Work to be completed:
Output only the lines below from the one containing "response of KSE (R97). -/" to the one containing "key.length).nr + 1) ∧", exactly as written, both ends kept.

Dataset entries:
=== Section Start ===
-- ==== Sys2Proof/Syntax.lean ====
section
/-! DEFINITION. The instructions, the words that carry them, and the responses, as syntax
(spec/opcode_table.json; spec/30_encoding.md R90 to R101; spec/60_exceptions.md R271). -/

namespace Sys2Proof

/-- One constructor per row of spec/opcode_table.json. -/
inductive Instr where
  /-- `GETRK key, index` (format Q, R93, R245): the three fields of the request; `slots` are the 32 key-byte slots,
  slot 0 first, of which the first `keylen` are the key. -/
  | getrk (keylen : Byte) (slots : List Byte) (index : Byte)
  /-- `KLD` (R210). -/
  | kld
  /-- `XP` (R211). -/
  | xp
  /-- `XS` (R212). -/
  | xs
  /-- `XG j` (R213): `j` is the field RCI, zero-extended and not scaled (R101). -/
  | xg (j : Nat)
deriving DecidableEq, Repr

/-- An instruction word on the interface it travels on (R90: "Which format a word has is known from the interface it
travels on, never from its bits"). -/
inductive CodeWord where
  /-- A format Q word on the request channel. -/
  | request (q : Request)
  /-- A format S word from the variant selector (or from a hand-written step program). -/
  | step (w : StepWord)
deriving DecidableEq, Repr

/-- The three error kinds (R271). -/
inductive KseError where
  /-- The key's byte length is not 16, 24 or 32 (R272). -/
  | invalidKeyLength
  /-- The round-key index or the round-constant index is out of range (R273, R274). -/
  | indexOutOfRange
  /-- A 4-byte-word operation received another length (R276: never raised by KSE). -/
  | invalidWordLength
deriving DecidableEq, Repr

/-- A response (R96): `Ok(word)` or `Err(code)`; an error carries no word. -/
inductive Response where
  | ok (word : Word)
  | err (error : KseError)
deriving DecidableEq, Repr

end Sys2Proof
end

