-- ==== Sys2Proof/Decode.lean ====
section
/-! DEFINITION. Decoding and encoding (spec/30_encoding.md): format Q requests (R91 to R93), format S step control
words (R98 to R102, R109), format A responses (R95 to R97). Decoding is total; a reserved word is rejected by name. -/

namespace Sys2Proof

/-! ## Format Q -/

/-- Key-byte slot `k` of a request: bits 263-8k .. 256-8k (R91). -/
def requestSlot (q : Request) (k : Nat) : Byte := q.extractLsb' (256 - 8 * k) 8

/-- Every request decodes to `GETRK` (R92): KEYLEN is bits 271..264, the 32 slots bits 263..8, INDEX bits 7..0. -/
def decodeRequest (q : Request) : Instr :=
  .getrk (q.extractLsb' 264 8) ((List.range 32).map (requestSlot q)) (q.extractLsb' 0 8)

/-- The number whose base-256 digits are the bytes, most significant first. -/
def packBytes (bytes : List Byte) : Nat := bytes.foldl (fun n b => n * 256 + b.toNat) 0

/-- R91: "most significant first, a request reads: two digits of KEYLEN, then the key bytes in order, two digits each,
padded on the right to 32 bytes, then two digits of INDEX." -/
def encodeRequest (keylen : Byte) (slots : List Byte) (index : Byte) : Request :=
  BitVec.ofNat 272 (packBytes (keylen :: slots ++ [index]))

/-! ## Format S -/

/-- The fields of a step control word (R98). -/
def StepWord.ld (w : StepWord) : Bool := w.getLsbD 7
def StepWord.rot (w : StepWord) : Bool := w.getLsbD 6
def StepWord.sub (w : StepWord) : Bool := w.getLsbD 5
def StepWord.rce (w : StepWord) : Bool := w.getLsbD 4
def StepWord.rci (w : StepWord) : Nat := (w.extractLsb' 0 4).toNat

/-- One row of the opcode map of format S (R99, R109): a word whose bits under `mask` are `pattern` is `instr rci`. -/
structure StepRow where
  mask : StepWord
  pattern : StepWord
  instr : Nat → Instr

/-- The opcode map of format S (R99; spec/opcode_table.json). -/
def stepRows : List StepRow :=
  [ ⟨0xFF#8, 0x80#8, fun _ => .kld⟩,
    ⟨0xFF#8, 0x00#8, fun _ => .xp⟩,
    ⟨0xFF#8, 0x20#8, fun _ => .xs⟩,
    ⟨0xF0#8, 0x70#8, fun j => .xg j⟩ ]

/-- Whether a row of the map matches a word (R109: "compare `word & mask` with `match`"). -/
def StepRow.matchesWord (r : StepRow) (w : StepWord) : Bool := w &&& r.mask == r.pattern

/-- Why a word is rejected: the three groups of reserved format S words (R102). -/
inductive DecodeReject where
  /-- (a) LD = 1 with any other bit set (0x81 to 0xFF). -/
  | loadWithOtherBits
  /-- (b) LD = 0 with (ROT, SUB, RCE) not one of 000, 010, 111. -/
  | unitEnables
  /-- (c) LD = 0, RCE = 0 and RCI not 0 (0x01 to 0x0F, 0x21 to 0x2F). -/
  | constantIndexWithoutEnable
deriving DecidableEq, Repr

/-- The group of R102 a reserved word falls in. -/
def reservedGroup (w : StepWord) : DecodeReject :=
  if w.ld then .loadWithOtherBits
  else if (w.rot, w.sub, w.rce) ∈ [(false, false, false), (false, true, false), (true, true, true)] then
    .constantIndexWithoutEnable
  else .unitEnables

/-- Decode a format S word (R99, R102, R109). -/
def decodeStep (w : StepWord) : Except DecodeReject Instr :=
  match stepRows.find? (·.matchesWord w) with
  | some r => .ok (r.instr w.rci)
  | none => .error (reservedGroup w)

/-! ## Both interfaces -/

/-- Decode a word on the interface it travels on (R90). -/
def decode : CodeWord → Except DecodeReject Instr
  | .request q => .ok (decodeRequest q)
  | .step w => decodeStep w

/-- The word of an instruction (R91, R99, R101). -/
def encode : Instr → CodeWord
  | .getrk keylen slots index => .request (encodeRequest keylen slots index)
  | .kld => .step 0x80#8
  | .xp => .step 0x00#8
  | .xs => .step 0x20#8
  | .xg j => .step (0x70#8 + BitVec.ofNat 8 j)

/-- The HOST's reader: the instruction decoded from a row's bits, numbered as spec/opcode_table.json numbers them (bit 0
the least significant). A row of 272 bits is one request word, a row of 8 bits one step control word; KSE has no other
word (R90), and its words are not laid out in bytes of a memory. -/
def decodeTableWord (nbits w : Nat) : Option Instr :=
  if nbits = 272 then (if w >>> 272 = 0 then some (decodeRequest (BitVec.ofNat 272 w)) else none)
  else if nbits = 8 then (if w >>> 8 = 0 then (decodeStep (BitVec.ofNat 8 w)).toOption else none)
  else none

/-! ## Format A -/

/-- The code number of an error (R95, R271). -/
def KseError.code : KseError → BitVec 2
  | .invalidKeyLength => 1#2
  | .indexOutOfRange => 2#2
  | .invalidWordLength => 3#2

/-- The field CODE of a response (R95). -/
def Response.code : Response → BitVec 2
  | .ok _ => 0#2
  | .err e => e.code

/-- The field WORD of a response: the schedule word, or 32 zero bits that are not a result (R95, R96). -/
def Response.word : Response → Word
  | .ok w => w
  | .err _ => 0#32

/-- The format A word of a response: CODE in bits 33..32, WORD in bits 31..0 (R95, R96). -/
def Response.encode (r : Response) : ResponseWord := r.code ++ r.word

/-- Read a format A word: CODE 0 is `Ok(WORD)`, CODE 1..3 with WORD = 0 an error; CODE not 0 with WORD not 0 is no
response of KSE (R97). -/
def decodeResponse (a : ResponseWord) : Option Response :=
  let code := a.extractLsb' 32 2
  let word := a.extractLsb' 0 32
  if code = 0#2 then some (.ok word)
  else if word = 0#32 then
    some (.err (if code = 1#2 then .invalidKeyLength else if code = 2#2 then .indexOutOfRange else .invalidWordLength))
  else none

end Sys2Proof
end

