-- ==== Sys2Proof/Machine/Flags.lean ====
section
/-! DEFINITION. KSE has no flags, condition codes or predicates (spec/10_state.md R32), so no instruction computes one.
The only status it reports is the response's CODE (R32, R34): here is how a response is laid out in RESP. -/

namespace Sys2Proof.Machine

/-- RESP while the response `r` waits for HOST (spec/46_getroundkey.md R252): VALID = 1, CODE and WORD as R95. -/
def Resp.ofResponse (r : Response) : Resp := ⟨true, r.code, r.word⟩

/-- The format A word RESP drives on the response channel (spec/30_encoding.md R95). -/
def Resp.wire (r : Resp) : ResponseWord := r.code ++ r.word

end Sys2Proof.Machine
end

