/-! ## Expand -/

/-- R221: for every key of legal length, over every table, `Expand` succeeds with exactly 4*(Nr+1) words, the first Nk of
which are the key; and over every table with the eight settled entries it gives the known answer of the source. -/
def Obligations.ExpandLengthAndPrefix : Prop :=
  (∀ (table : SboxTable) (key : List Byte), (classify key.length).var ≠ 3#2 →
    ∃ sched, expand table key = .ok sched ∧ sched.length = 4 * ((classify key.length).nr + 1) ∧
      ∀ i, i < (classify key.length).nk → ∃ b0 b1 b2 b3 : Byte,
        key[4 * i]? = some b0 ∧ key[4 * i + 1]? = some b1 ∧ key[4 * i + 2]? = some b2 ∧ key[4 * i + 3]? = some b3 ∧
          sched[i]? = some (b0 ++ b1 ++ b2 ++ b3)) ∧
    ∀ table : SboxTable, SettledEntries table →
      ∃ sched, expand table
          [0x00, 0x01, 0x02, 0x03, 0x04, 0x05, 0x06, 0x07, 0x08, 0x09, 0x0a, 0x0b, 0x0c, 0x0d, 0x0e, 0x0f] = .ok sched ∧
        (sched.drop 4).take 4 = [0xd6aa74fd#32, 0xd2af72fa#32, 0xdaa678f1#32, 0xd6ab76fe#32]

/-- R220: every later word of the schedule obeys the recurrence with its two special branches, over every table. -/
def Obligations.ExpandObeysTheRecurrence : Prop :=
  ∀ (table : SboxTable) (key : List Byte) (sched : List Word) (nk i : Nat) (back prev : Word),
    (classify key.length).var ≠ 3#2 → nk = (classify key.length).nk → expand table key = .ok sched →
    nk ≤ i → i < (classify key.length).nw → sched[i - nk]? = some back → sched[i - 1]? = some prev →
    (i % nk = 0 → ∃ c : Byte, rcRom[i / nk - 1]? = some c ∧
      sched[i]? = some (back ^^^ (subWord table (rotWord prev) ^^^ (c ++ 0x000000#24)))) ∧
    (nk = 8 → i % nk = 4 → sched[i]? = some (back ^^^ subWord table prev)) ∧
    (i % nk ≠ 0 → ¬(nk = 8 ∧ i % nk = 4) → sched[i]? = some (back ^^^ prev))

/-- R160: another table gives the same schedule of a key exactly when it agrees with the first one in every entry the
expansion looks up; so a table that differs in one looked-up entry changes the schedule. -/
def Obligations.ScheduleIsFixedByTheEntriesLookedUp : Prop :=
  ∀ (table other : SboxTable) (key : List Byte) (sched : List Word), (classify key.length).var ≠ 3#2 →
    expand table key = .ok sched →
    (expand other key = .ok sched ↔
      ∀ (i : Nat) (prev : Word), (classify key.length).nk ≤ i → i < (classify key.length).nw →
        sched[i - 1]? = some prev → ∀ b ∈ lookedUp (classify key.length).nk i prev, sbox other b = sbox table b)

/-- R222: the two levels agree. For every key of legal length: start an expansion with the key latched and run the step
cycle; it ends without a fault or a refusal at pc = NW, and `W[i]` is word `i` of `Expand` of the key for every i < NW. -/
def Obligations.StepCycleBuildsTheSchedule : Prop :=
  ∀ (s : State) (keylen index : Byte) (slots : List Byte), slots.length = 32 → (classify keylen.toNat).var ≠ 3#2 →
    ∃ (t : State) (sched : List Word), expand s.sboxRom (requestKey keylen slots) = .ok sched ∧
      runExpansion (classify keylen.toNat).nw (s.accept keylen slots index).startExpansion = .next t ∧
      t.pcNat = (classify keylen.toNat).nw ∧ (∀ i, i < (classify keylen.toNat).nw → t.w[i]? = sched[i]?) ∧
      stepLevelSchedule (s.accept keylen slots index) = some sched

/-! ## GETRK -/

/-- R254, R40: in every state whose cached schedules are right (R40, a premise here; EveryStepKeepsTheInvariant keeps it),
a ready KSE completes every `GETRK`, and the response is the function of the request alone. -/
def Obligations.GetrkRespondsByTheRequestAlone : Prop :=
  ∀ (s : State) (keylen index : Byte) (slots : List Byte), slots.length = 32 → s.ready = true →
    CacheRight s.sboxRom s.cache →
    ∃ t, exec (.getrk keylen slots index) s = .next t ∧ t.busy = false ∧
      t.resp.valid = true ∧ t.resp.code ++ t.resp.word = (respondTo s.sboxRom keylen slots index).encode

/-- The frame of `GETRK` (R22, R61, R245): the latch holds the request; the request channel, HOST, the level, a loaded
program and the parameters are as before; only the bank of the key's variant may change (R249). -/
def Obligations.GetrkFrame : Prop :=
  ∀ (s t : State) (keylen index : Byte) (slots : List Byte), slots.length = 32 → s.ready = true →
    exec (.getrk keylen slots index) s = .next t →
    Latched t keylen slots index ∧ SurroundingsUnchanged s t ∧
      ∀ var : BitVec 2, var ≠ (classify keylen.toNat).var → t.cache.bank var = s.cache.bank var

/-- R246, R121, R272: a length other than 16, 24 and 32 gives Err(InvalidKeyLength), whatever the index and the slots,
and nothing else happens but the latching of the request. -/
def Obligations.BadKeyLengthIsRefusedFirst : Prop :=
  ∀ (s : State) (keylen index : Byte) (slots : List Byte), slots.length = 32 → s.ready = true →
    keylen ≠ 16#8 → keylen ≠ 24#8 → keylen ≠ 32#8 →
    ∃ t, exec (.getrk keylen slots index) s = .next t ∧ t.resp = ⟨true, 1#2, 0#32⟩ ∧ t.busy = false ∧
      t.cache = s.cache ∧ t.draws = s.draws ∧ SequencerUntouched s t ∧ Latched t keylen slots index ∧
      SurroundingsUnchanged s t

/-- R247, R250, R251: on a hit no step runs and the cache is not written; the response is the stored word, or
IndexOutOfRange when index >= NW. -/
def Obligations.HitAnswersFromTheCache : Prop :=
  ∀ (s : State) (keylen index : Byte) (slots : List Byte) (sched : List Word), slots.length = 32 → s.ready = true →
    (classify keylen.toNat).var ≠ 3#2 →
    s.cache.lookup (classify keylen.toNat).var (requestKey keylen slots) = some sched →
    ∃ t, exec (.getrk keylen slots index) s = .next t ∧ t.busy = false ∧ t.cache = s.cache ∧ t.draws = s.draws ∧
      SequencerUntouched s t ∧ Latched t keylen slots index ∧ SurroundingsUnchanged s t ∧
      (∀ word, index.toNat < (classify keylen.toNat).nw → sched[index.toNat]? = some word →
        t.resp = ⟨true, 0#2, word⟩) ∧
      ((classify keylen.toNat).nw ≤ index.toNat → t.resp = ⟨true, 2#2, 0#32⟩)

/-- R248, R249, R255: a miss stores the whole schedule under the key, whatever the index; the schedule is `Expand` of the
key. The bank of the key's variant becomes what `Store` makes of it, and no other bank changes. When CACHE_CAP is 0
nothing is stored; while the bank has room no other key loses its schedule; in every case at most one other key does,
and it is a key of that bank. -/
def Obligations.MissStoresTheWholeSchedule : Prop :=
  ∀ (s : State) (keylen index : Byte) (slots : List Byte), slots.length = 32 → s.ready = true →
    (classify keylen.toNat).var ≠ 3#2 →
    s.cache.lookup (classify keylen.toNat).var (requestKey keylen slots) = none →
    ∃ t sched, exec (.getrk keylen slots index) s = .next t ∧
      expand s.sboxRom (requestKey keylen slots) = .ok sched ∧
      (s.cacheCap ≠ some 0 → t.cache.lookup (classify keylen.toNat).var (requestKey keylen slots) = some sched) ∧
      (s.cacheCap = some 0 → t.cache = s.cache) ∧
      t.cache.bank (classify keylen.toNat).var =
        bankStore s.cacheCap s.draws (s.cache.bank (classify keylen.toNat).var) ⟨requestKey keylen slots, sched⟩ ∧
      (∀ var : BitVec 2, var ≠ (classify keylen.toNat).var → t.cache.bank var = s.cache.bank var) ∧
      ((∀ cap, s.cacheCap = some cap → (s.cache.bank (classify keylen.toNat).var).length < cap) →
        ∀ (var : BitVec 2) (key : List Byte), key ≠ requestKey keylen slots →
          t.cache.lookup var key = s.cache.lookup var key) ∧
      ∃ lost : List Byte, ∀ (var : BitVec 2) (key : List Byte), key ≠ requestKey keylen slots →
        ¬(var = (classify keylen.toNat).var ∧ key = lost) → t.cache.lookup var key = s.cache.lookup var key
=== Section End ===
Exercise result:
response of KSE (R97). -/
def decodeResponse (a : ResponseWord) : Option Response :=
  let code := a.extractLsb' 32 2
  let word := a.extractLsb' 0 32
  if code = 0#2 then some (.ok word)
  else if word = 0#32 then
    some (.err (if code = 1#2 then .invalidKeyLength else if code = 2#2 then .indexOutOfRange else .invalidWordLength))
  else none

end Sys2Proof
end

-- ==== Sys2Proof/Machine/Flags.lean ====
section
/-! DEFINITION. KSE has no flags, condition codes or predicates (spec/10_state.md R32), so no instruction computes one.
The only status it reports is the response's CODE (R32, R34): here is how a response is laid out in RESP. -/

namespace Sys2Proof.Machine

/-- RESP while the response `r` waits for HOST (spec/46_getroundkey.md R252): VALID = 1, CODE and WORD as R95. -/
def Resp.ofResponse (r : Response) : Resp := ⟨true, r.code, r.word⟩

/-- The format A word RESP drives on the response channel (spec/30_encoding.md R95). -/
def Resp.wire (r : Resp) : ResponseWord := r.code ++ r.word

end Sys2Proof.Machine
end

/-! ## Expand -/

/-- R221: for every key of legal length, over every table, `Expand` succeeds with exactly 4*(Nr+1) words, the first Nk of
which are the key; and over every table with the eight settled entries it gives the known answer of the source. -/
def Obligations.ExpandLengthAndPrefix : Prop :=
  (∀ (table : SboxTable) (key : List Byte), (classify key.length).var ≠ 3#2 →
    ∃ sched, expand table key = .ok sched ∧ sched.length = 4 * ((classify key.length).nr + 1) ∧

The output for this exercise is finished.